The Bonferroni correction is a statistical method used to adjust the significance level when conducting multiple hypothesis tests. It's designed to reduce the chances of making a Type I error (false positive) across all comparisons.

Why is this important? Imagine you're running an experiment with 20 metrics. Each metric has a 5% chance of a false positive. Without correction, the probability of getting at least one false positive is a whopping 64%!
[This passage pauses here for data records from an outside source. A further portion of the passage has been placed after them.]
-- ==== Sys2Proof/Machine/Distiller.lean ====
section
/-!
DEFINITION. The distiller (11 R260 to R263; 13 R291): essence blocks, code-length tables, decoding, the takes of its input
buffer, and the engine's beats.
-/

namespace Sys2Proof.Machine

/-! ### Headers (R260) -/

structure EssHead where
  magic : Nat
  fmt   : Nat
  raw   : Nat
  coded : Nat
  table : Nat
  crc   : Nat
  deriving DecidableEq, Repr

def essHead (b : List Byte) : EssHead :=
  let n (o k : Nat) : Nat := leNat ((b.drop o).take k)
  ⟨n 0 2, n 2 1, n 4 4, n 8 4, n 12 2, n 16 4⟩

def EssHead.rawOk (h : EssHead) : Bool := 16 ≤ h.raw && h.raw ≤ 2 ^ 20 && h.raw % 16 = 0

def EssHead.ok (h : EssHead) : Bool :=
  h.magic = 0xE55E && h.fmt ≤ 2 && h.rawOk
    && (if h.fmt = 0 then h.coded = h.raw else if h.fmt = 1 then 128 ≤ h.coded else 1 ≤ h.coded)

def align32 (n : Nat) : Nat := (n + 31) / 32 * 32

/-- The source bytes that `n` blocks take, as far as the bytes read tell. -/
def essNeed : Nat → List Byte → Nat
  | 0, _ => 0
  | n + 1, b =>
    if b.length < 32 then 32
    else
      let h := essHead b
      if !h.ok then 32
      else if n = 0 then 32 + h.coded
      else
        let next := align32 (32 + h.coded)
        if b.length < next then next + 32 else next + essNeed n (b.drop next)

/-! ### Code-length tables (R261) -/

/-- The lengths of the 256 symbols. -/
def codeLens (tab : List Byte) : List Nat := (List.range 256).map fun s => (tab.getD (s / 2) 0).toNat / 16 ^ (s % 2) % 16

def lensOk (ls : List Nat) : Bool :=
  ls.all (· ≤ 12) && ls.any (· ≠ 0) && (ls.foldl (fun n l => if l = 0 then n else n + 2 ^ (12 - l)) 0) ≤ 4096

/-- A code: symbol, length and value. -/
structure Code where
  sym : Nat
  len : Nat
  val : Nat
  deriving DecidableEq, Repr

/-- Canonical codes: present symbols by length, then by value. -/
def codesOfLens (ls : List Nat) : List Code :=
  let syms : List (Nat × Nat) := (List.range 12).flatMap fun n => ((List.range 256).filter fun s => ls.getD s 0 = n + 1).map fun (s : Nat) => (s, n + 1)
  (syms.foldl (fun (cs : List Code) p => match cs.getLast? with
    | some c => cs ++ [⟨p.1, p.2, (c.val + 1) * 2 ^ (p.2 - c.len)⟩]
    | none => [⟨p.1, p.2, 0⟩]) [])

/-! ### Decoding (R261) -/

/-- Bits of bytes, each from bit 7 down. -/
def bitsOf (bs : List Byte) : List Bool := bs.flatMap fun b => [7, 6, 5, 4, 3, 2, 1, 0].map fun i => b.getLsbD i

/-- One symbol read: the symbol and the bits left; no code of up to 12 bits matches; or the bits end first. -/
inductive SymRead where
  | sym (s len : Nat) (rest : List Bool)
  | noCode
  | short
  deriving DecidableEq, Repr

def readSym (cs : List Code) : Nat → Nat → Nat → List Bool → SymRead
  | 0, _, _, _ => .noCode
  | _ + 1, _, _, [] => .short
  | k + 1, acc, n, b :: bs =>
    let acc := 2 * acc + (if b then 1 else 0)
    match cs.find? fun c => c.len = n + 1 && c.val = acc with
    | some c => .sym c.sym (n + 1) bs
    | none => readSym cs k acc (n + 1) bs

/-- What a stream decodes to: its bytes, the bit at which each symbol ends, and how it ends: complete, malformed, or no more
bits. -/
inductive StreamEnd where
  | complete | malformed | more
  deriving DecidableEq, Repr

structure Decoded where
  out  : List Byte
  ends : List Nat
  fin  : StreamEnd
  deriving DecidableEq, Repr

def readSyms (cs : List Code) : Nat → Nat → List Bool → Decoded
  | 0, _, _ => ⟨[], [], .complete⟩
  | n + 1, at', bs =>
    match readSym cs 12 0 0 bs with
    | .sym s len rest =>
      let d := readSyms cs n (at' + len) rest
      ⟨BitVec.ofNat 8 s :: d.out, (at' + len) :: d.ends, d.fin⟩
    | .noCode => ⟨[], [], .malformed⟩
    | .short => ⟨[], [], .more⟩

/-- CRC-32C of bytes. -/
def crcByte (c : Nat) (b : Byte) : Nat :=
  (List.range 8).foldl (fun c _ => if c % 2 = 1 then (c / 2) ^^^ 0x82F63B78 else c / 2) (c ^^^ b.toNat)
def crc32c (bs : List Byte) : Nat := bs.foldl crcByte 0xFFFFFFFF ^^^ 0xFFFFFFFF

/-! ### Blocks as they come -/

/-- Bytes from a source position on that have been placed in the distiller's buffer. -/
def Copy.placedFrom (c : Copy) (at' : Nat) : List Byte := (c.buf.drop (at' - c.srcAt)).take (c.placed - at')

/-- Where the code stream or stored payload starts. -/
def streamAt (h : EssHead) : Nat := if h.fmt = 1 then 160 else 32

/-- The code-length table of block `n`, whose bytes from its header on are `b`. -/
def Copy.tableBytes (c : Copy) (n : Nat) (h : EssHead) (b : List Byte) : List Byte :=
  if h.fmt = 1 then (b.drop 32).take 128 else ((kget Prod.fst n c.tabs).map Prod.snd).getD []

/-- The table that a format-2 block names lies past the record's extent. -/
def Copy.tablePast (c : Copy) (h : EssHead) : Bool := h.fmt = 2 && c.table.extent < 128 * h.table + 128

/-- What is known of block `n`'s form from its bytes `b`: malformed from its header or table on, a table still to come, or
ready to decode. -/
inductive EssForm where
  | bad | wants | ready
  deriving DecidableEq, Repr

def Copy.essForm (c : Copy) (n : Nat) (b : List Byte) : EssForm :=
  let h := essHead b
  if b.length < 32 then .wants
  else if !h.ok || c.tablePast h then .bad
  else if h.fmt = 0 then .ready
  else
    let t := c.tableBytes n h b
    if t.length < 128 then .wants else if lensOk (codeLens t) then .ready else .bad

/-- Its payload's stream decoded as far as the bytes tell (R261). -/
def Copy.decode (c : Copy) (n : Nat) (b : List Byte) : Decoded :=
  let h := essHead b
  let size := 32 + h.coded - streamAt h
  let payload := (b.drop (streamAt h)).take size
  if h.fmt = 0 then ⟨payload, [], if payload.length = h.raw then .complete else .more⟩
  else
    let d := readSyms (codesOfLens (codeLens (c.tableBytes n h b))) h.raw 0 (bitsOf payload)
    if d.fin = .more && payload.length = size then { d with fin := .malformed } else d

/-- The ends of the distiller's takes of a stream, in its bytes, each through the last bit of up to 32 symbols. -/
def streamTakes (ends : List Nat) : List Nat :=
  ((List.range ((ends.length + 31) / 32)).map fun i => (ends.getD (min (32 * i + 31) (ends.length - 1)) 0 + 7) / 8)
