/-! ### Slices (R379 to R382) -/

/-- The owner has work (R379). -/
def State.hasWork (s : State) (o : Owner) : Bool :=
  s.teams.any (fun t => t.vd = o.vd && t.state ≠ .retired) || s.grids.any (fun g => g.vd = o.vd && g.state ≠ .retired)
    || o.launchQ ≠ [] || o.walks ≠ [] || o.faultRing ≠ [] || o.faultWait ≠ [] || o.level1.isSome || o.level2.isSome

/-- SLICE_END (R380): the slice has run out, or its owner no longer runs. -/
def execSliceEnd (part : Nat) (s : State) : Result :=
  let p := s.part part
  match p.turn with
  | none => .next s
  | some slot =>
    let os := (s.ownersOf part).filter fun o => o.slot = slot
    if p.left ≠ 0 && os.any fun o => o.state = 1 then .next s
    else
      let s : State := s.haltAll fun f => os.any fun o => o.vd = f.vd
      .next (s.modPart part fun (p : Partition) => { p with turn := none, lastTurn := slot })

/-- The owner whose slice is next: slots ascending after the last, round and round. -/
def State.nextOwner (s : State) (part : Nat) : Option Owner :=
  let p := s.part part
  (List.range 24).findSome? fun i =>
    let slot := (p.lastTurn + 1 + i) % 24
    (s.ownersOf part).find? fun o => o.slot = slot && o.state = 1 && s.hasWork o

/-! ### Floors (R376, R379) -/

/-- Misses at `w` way units. -/
def Owner.missAt (o : Owner) (w : Nat) : Nat := o.misscurve.getD w 0

def sumFloors (os : List Owner) : Nat := os.foldl (fun n o => n + o.floor) 0

/-- The first owner of a list that is best by `key`, the list in slot order. -/
def bestBy (key : Owner → Nat) (better : Nat → Nat → Bool) : List Owner → Option Owner
  | [] => none
  | o :: os => some (os.foldl (fun b x => if better (key x) (key b) then x else b) o)

def Owner.gain (o : Owner) : Nat := o.missAt o.floor - o.missAt (o.floor + 1)
def Owner.loss (o : Owner) : Nat := o.missAt (o.floor - 1) - o.missAt o.floor

/-- A floor lies between the host's floor and ceiling. -/
def Owner.clampFloor (o : Owner) : Owner := { o with floor := max o.minw (min o.floor o.maxw) }

/-- Floors lowered until they sum to at most 16, each time that of the owner which loses least by it, to its MINW at the least (log
92). -/
def shedWays : Nat → List Owner → List Owner
  | 0, os => os
  | n + 1, os =>
    if sumFloors os ≤ 16 then os
    else match bestBy Owner.loss (fun a b => a < b) (os.filter fun o => min o.minw o.hostMinw < o.floor) with
      | none => os
      | some r => shedWays n (os.map fun o => if o.vd = r.vd then { o with floor := o.floor - 1 } else o)

/-- The owners of a partition that have started, in slot order: those that have a floor. -/
def State.startedOf (s : State) (part : Nat) : List Owner :=
  ((s.ownersOf part).filter fun o => o.state ≠ 0).insertionSort fun a b => a.slot ≤ b.slot

def State.shedFloors (s : State) (part : Nat) : State :=
  if sumFloors (s.startedOf part) ≤ 16 then s else (shedWays 400 (s.startedOf part)).foldl State.putOwner s

/-- The slice length that a value of SLICE stands for (19 R402). -/
def sliceOf (n : Nat) : Nat := if 2 ^ 16 ≤ n && n ≤ 2 ^ 26 then n else Config.defaultSlice

/-- What the host has written for the owner's slice and way units takes effect. -/
def Owner.takeHost (o : Owner) : Owner :=
  ({ o with slice := sliceOf o.hostSlice, minw := o.hostMinw, maxw := o.hostMaxw } : Owner).clampFloor

def State.takeHost (s : State) (vd : Nat) : State :=
  (s.putOwner (s.owner vd).takeHost).shedFloors (s.owner vd).part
The Bonferroni multiple comparison method addresses this by dividing the desired significance level (e.g., 0.05) by the number of tests performed. This ensures that the family-wise error rate (FWER) - the probability of making at least one Type I error - is controlled.

Here's how it works:

  • Adjusted significance level (α) = Original α / Number of tests

  • If you have 20 metrics and want an overall α of 0.05, each test's significance level would be 0.05/20 = 0.0025

By setting a more stringent threshold for statistical significance, the Bonferroni correction helps prevent false positives when testing multiple hypotheses. It's a conservative approach that prioritizes accuracy over power, making it suitable for situations where Type I errors are particularly costly.

However, it's important to note that the Bonferroni correction can be overly conservative, especially with a large number of tests. This may lead to reduced statistical power and increased Type II errors (false negatives).

Despite its limitations, the Bonferroni multiple comparison method remains a widely used and easily understood approach to controlling the FWER. It's particularly useful when the number of tests is relatively small, or when you want to be extra cautious about false positives.

The mathematics behind Bonferroni correction

The Bonferroni correction adjusts p-values by dividing the desired significance level (α) by the number of tests (m). This yields the Bonferroni-corrected p-value threshold: α/m. P-values below this adjusted threshold are considered significant.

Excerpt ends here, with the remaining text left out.